START Data to process

-- ==== Sys2Proof/Machine/Collect.lean ====
section
/-! DEFINITION. COLLECT, DISPATCH and COMBINE: their issue, the messages that feed them, and their
time-out (R313 to R330). -/

namespace Sys2Proof.Machine
open Sys2Proof

/-! ### The group of an operation -/

def Ctx.slot0 (c : Ctx) : Nat := c.r.p 0
def Ctx.grp (c : Ctx) : Group := (c.s.pad c.p).group c.slot0
def Ctx.formed (c : Ctx) : Bool := c.grp.state == .formed
def Ctx.me (c : Ctx) : Nat := c.grp.rank
def Ctx.count (c : Ctx) : Nat := c.grp.n
def Ctx.others (c : Ctx) : List Nat := (List.range c.count).filter fun r => r != c.me

/-- What a group operation meets at issue (R311, R330): no engine in service, a group that is not
formed, a member that no route reaches. -/
def groupLate (c : Ctx) (ranks : List Nat) : List (Nat × Nat × Bool) :=
  [(0xFFFF, 0x151, c.s.obj 0x5801 0 != 0),
   (0xFFFF, if c.grp.state == .refused then c.grp.verdict else 0x31, c.formed),
   (0xFFFF, 0x30, ranks.all fun r => c.s.canReach c.p (c.grp.members.getD r 0))]

/-- The operation takes the next number of its group (R314). -/
def countOp (s : State) (p slot : Nat) : State :=
  s.modPad p fun d => d.setGroup slot { d.group slot with issued := ((d.group slot).issued + 1) % 2 ^ 28 }

def Ctx.fabOp (c : Ctx) (kind : Nat) : FabOp :=
  let d := c.s.pad c.p
  { flight := d.nextFlight, index := c.index, group := c.slot0, seq := c.grp.issued, kind := kind,
    epoch := d.epoch, step := d.step, seed := c.seed, r := c.r, ts := c.ts, got := []
    bad := kind < 2 && (c.wide 1).any fun v => !v.finite
    rows := false, done := false }

/-- What a look at an operation gives. -/
inductive Progress where
  | waits (s : State) (o : FabOp)
  | ends (e : Effect)

/-! ### COLLECT modes 0 and 1 (R315, R318) -/

/-- Scale group `i` of this member's contribution. -/
def ownGroups (c : Ctx) : List Enc :=
  let x := c.must 1
  let vs := c.exact 1
  (groups x 256).map fun (k, rest) =>
    encG16 ((groupIdx x 256 k rest).map fun i => (F32.ofVal ((vs[logical x.ext i]?).getD Val.zero)).val)

/-- The first scale group and the number of groups that a rank folds in an all-reduce (R328). -/
def foldShard (c : Ctx) (r : Nat) : Nat × Nat := division (groups (c.must 1) 256).length c.count r

/-- The first scale group and the number of groups that a rank keeps. -/
def keptGroups (c : Ctx) (r : Nat) : Nat × Nat :=
  let x := c.must 1
  let total := (groups x 256).length
  if c.r.modifier = 0 then (0, total)
  else
    let items := if x.rank = 1 then ceilDiv (x.e 0) 256 else x.e (x.rank - 1)
    let (st, sz) := division items c.count r
    let per := total / max 1 items
    (st * per, sz * per)

/-- Write reduced scale groups into the output, as G16 or as F32. -/
def writeReduced (c : Ctx) (l : List Enc) : Written :=
  let d := c.must 0
  { Written.none c.pool with
    bytes := ((groups d 256).zip l).flatMap fun ((k, rest), x) =>
      if d.fmt = .g16 then
        let o := d.offset ((256 * k) :: rest)
        (List.range 256).flatMap (fun i => placeAt (d.addr + 2 * (o + i)) (leBytes 2 (x.2.getD i 0)))
          ++ [(d.scaleBase + o / 256, BitVec.ofNat 8 x.1)]
      else
        ((groupIdx d 256 k rest).zip (decG16 x)).flatMap fun (i, v) =>
          codeBytes d (d.offset i) (F32.ofVal v).toNat
    nonFinite := l.any fun x => x.1 == 0xFF || (d.fmt == .f32 && (decG16 x).any fun v => !(F32.ofVal v).finite) }

/-- The scale groups from a first one on, as far as they are reduced. -/
def reducedGroups (c : Ctx) (o : FabOp) (st sz : Nat) : List (Option Enc) :=
  (List.range sz).map fun i => reducedGroup o.got c.count (st + i) (groupLen (c.must 1).ext (st + i))

/-- The kept groups are written once they are reduced. -/
def finishReduce (c : Ctx) (o : FabOp) : Progress :=
  let (st, sz) := keptGroups c c.me
  let got := reducedGroups c o st sz
  if got.all Option.isSome then
    let w := writeReduced c (got.filterMap id)
    .ends (collected c (c.must 0) { w with nonFinite := w.nonFinite || o.bad })
  else .waits c.s o

/-- The finished shard of an all-reduce goes to every other member, as a value of the topmost level (R328). -/
def returnShard (c : Ctx) (o : FabOp) (st : Nat) (l : List Enc) : State :=
  let top := levelsOf c.count
  c.others.foldl (fun s r =>
    sendPieces s c.p o r (16 * top) (ceilDiv (foldShard c r).2 127) (groupMessages st l)) c.s

/-- In an all-reduce a member first folds its shard and returns it. -/
def lookReduce (c : Ctx) (o : FabOp) : Progress :=
  if o.kind = 0 && !o.rows then
    let (st, sz) := foldShard c c.me
    let shard := reducedGroups c o st sz
    if !shard.all Option.isSome then .waits c.s o
    else if c.others.any fun r => !c.s.canReach c.p (c.grp.members.getD r 0) then
      .ends { s := c.s, statuses := [0x30] }
    else
      let l := shard.filterMap id
      finishReduce { c with s := returnShard c o st l } { o with
        rows := true
        got := o.got ++ (groupMessages st l).map fun x =>
          { rank := c.me, kind := 0, level := levelsOf c.count, offset := x.1, bytes := x.2 } }
  else finishReduce c o

/-! ### COLLECT modes 2 to 5 -/

/-- All-gather: every rank's share, joined in rank order (R319). -/
def lookGather (c : Ctx) (o : FabOp) : Progress :=
  let ws := (List.range c.count).map fun r => parseWire (streamOf o.got r 2)
  if !(ws.all Option.isSome) then .waits c.s o
  else
    let ws := ws.filterMap id
    let d := c.must 0
    let fits := ws.zipIdx.all fun (w, r) =>
      w.t.fmt == (c.must 1).fmt && w.t.ext == (shareOf d c.count r).2
    if !fits then .ends { s := c.s.modPad c.p fun x => x.addObj 0x5846 0 1 }
    else if d.fmt = (c.must 1).fmt then .ends (collected c d (placeSame c d (joinWires d ws)))
    else .ends (collected c d (placeVals c d (ws.flatMap Wire.vals)))

/-- Broadcast and receive: one tensor from one rank. -/
def lookOne (c : Ctx) (o : FabOp) (rank kind : Nat) : Progress :=
  let b := streamOf o.got rank kind
  match streamFormat b with
  | none => .waits c.s o
  | some f =>
    let fits := match f with | some f => formatFits (c.must 0).fmt f | none => false
    if !fits then .ends { s := c.s.modPad c.p fun x => x.addObj 0x5846 0 1 }
    else match parseWire b with
      | none => .waits c.s o
      | some w => .ends (placeWire c (c.must 0) w)

/-! ### The directory as an operation reads it (R322, R324) -/

structure Expert where
  valid : Bool
  host : Nat
  loc : Nat
  deriving DecidableEq, Repr

/-- The experts of the share. A host at or above the group size is taken as no valid entry
(DESIGN CHOICE, log entry 21). -/
def Ctx.experts (c : Ctx) : Array Expert :=
  let (b, n) := c.s.share c.p
  ((List.range n).map fun e =>
    let x := c.s.dirEntry (b + e)
    let w := leField x 0 4
    { valid := w.testBit 31 && w % 2 ^ 18 < c.count, host := w % 2 ^ 18, loc := leField x 4 2 }).toArray

/-- Slots of choices and weights: D2 and D4 of DISPATCH, D2 and D3 of COMBINE. -/
def weightSlot (kind : Nat) : Nat := if kind = 6 then 4 else 3

/-- The live choices in ascending token, then ascending choice slot: token, slot, choice. -/
def Ctx.choices (c : Ctx) (kind : Nat) : List (Nat × Nat × Int) :=
  let x := c.must 2
  let w := c.must (weightSlot kind)
  (allIdx x.ext).filterMap fun i =>
    let v := Fmt.i32.intOf (x.code c.rd (x.offset i))
    if v = -1 || (w.valAt c.rd c.pool i).isZero then none else some (i.getD 1 0, i.getD 0 0, v)

def choiceValid (xs : Array Expert) (v : Int) : Bool :=
  decide (0 ≤ v) && (match xs[v.toNat]? with | some e => e.valid | none => false)

/-- `c_r[e]` over every expert of the share (R325). -/
def countChoices (xs : Array Expert) (l : List (Nat × Nat × Int)) : Array Nat :=
  l.foldl (fun a x => if choiceValid xs x.2.2 then a.modify x.2.2.toNat (· + 1) else a)
    (Array.replicate xs.size 0)

/-- The counts of every rank, once they have come. -/
def allCounts (o : FabOp) (n size : Nat) : Option (List (Array Nat)) :=
  let l := (List.range n).map fun r => (streamOf o.got r o.kind)
  if l.all fun b => 4 * size ≤ b.length then
    some (l.map fun b => ((List.range size).map fun e => leField b (4 * e) 4).toArray)
  else none

/-- The admission of R325. -/
structure Scan where
  counts : List (Array Nat)
  cap : Nat

def Scan.c (x : Scan) (r e : Nat) : Nat := (x.counts.getD r #[]).getD e 0
def Scan.total (x : Scan) (e : Nat) : Nat := (x.counts.map fun a => a.getD e 0).foldl (· + ·) 0
/-- `p_r[e]`. -/
def Scan.before (x : Scan) (r e : Nat) : Nat := ((x.counts.take r).map fun a => a.getD e 0).foldl (· + ·) 0
/-- `a_r[e]`. -/
def Scan.admits (x : Scan) (r e : Nat) : Nat := min (x.c r e) (x.cap - x.before r e)

/-- Experts of a host in ascending order. -/
def hosted (xs : Array Expert) (h : Nat) : List Nat :=
  (List.range xs.size).filter fun e => match xs[e]? with | some x => x.valid && x.host == h | none => false

def locOf (xs : Array Expert) (e : Nat) : Nat := match xs[e]? with | some x => x.loc | none => 0

/-- The admitted choices of one expert, in order. -/
def admitted (x : Scan) (r e : Nat) (l : List (Nat × Nat × Int)) : List (Nat × Nat × Int) :=
  (l.filter fun y => y.2.2 == (e : Int)).take (x.admits r e)

/-! ### Rows as they travel -/

/-- Bytes of one row of `d` elements. -/
def rowBytes (f : Fmt) (d : Nat) : Nat := if f.isF8 then 4 * ceilDiv d 64 + 2 * d else d * (f.bits / 8)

END Data to process

Description of the task: What you return should consist solely of the lines from the one containing "def admitted (x" through the end of the entries above, reproduced exactly.

Exercise answer:
def admitted (x : Scan) (r e : Nat) (l : List (Nat × Nat × Int)) : List (Nat × Nat × Int) :=
  (l.filter fun y => y.2.2 == (e : Int)).take (x.admits r e)

/-! ### Rows as they travel -/

/-- Bytes of one row of `d` elements. -/
def rowBytes (f : Fmt) (d : Nat) : Nat := if f.isF8 then 4 * ceilDiv d 64 + 2 * d else d * (f.bits / 8)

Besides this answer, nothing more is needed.